● **Dataset content**
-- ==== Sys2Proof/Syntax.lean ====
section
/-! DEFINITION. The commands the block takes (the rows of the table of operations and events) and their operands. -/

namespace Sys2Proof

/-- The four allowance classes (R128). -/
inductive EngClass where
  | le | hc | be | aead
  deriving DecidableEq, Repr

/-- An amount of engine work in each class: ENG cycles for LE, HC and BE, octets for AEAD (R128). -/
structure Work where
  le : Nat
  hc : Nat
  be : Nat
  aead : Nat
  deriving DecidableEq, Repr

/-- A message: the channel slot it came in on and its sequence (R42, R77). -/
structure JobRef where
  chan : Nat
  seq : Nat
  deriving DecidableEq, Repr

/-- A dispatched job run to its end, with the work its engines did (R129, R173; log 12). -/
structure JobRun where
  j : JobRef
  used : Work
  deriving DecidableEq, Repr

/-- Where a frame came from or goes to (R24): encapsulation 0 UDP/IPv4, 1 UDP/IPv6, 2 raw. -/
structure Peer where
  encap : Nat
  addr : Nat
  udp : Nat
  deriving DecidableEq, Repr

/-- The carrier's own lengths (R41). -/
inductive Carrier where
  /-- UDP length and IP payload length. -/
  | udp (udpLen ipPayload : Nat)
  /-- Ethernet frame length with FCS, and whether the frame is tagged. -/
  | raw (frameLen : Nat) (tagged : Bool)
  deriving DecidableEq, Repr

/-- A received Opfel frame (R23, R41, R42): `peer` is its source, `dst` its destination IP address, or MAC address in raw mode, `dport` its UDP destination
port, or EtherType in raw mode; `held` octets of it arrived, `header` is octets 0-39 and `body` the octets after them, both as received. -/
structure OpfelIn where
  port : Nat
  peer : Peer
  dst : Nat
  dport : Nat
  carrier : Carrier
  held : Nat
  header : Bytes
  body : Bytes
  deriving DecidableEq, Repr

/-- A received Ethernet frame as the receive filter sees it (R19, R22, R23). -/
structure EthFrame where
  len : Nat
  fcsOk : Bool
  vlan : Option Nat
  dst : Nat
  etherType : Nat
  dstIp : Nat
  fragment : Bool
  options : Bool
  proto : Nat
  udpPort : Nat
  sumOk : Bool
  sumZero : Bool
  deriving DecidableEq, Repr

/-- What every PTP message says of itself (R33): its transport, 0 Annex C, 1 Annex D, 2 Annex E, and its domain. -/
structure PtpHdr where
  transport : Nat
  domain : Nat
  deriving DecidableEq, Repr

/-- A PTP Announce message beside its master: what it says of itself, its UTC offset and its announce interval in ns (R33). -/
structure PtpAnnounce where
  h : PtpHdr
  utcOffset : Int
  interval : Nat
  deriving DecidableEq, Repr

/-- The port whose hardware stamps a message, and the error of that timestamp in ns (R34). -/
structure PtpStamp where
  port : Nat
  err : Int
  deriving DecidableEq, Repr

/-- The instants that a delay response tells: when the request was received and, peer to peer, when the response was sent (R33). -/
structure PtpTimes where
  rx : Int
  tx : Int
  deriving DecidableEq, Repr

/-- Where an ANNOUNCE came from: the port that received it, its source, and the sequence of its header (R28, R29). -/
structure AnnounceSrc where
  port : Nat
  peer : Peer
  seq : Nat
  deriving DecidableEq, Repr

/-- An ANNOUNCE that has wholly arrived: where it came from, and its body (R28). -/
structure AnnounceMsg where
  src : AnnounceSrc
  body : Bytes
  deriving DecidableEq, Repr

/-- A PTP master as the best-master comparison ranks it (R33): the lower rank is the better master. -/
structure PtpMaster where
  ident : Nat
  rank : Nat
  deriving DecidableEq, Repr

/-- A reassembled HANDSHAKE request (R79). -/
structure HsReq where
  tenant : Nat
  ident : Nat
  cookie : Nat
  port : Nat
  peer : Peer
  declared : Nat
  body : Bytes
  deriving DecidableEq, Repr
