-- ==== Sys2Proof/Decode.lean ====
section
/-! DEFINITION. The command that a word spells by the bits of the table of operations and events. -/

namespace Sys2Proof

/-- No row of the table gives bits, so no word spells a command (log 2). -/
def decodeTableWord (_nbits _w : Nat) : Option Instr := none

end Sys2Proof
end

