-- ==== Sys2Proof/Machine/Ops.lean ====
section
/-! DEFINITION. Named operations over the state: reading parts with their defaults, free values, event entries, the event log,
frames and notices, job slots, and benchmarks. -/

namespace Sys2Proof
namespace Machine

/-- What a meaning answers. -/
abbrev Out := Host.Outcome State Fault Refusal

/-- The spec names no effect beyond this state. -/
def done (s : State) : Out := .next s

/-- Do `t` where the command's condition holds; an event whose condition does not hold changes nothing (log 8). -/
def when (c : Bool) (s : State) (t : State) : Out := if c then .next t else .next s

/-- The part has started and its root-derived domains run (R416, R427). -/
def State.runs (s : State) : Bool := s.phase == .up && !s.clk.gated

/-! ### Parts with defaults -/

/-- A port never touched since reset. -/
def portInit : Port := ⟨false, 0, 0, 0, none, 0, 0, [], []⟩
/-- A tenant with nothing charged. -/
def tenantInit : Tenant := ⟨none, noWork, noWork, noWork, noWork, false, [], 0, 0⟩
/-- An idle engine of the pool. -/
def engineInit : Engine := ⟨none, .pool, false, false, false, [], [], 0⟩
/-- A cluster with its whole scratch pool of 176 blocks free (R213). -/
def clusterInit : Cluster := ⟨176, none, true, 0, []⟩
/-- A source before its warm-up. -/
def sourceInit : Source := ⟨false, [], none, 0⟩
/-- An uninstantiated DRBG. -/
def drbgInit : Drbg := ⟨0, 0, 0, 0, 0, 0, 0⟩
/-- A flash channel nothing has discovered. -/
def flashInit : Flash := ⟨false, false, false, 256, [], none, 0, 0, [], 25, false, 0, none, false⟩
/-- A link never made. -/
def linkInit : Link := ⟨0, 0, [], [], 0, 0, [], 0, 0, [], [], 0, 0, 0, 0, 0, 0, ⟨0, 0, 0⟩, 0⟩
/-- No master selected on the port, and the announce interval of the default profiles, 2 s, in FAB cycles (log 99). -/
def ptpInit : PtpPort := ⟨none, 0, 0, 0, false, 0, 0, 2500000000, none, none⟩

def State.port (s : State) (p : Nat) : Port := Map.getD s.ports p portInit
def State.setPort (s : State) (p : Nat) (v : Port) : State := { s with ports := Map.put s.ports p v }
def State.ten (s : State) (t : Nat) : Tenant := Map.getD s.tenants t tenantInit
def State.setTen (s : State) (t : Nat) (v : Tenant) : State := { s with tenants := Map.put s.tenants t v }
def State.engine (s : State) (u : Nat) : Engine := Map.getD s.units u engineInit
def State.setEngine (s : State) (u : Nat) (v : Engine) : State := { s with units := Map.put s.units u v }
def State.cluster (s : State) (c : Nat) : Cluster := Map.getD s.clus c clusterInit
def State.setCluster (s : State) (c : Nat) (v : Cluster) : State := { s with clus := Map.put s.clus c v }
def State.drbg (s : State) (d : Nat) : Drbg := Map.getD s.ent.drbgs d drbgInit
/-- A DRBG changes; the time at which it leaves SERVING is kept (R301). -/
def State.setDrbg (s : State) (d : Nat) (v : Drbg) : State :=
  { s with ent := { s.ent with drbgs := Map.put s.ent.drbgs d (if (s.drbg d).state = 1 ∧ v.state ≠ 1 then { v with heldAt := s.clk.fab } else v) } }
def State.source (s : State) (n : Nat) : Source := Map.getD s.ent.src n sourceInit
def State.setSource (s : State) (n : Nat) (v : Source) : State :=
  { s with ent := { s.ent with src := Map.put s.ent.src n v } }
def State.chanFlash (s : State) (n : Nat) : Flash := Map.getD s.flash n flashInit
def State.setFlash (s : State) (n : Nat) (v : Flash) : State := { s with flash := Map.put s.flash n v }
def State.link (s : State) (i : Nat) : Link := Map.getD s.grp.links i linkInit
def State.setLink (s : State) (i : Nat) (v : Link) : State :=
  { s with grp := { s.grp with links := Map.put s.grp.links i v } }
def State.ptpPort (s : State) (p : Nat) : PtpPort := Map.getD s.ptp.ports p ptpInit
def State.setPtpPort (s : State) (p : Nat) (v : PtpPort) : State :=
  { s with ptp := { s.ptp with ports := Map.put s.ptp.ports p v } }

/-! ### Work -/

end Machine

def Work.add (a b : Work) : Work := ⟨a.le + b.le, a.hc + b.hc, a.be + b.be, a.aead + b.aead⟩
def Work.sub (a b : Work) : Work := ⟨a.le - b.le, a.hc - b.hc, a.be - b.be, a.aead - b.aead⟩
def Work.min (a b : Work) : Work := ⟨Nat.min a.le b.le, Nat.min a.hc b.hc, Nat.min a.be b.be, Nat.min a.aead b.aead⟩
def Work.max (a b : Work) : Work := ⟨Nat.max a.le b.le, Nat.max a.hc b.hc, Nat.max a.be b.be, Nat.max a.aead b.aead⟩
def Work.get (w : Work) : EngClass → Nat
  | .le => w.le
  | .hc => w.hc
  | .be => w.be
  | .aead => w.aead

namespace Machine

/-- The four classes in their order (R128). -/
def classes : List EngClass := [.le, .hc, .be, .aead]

● **Work to be completed**
Output only an exact transcription of the lines above from the one with "transport : Nat" up to and including the one with "sent (R33). -/".

● **Written response**
  transport : Nat
  domain : Nat
  deriving DecidableEq, Repr

/-- A PTP Announce message beside its master: what it says of itself, its UTC offset and its announce interval in ns (R33). -/
structure PtpAnnounce where
  h : PtpHdr
  utcOffset : Int
  interval : Nat
  deriving DecidableEq, Repr

/-- The port whose hardware stamps a message, and the error of that timestamp in ns (R34). -/
structure PtpStamp where
  port : Nat
  err : Int
  deriving DecidableEq, Repr

/-- The instants that a delay response tells: when the request was received and, peer to peer, when the response was sent (R33). -/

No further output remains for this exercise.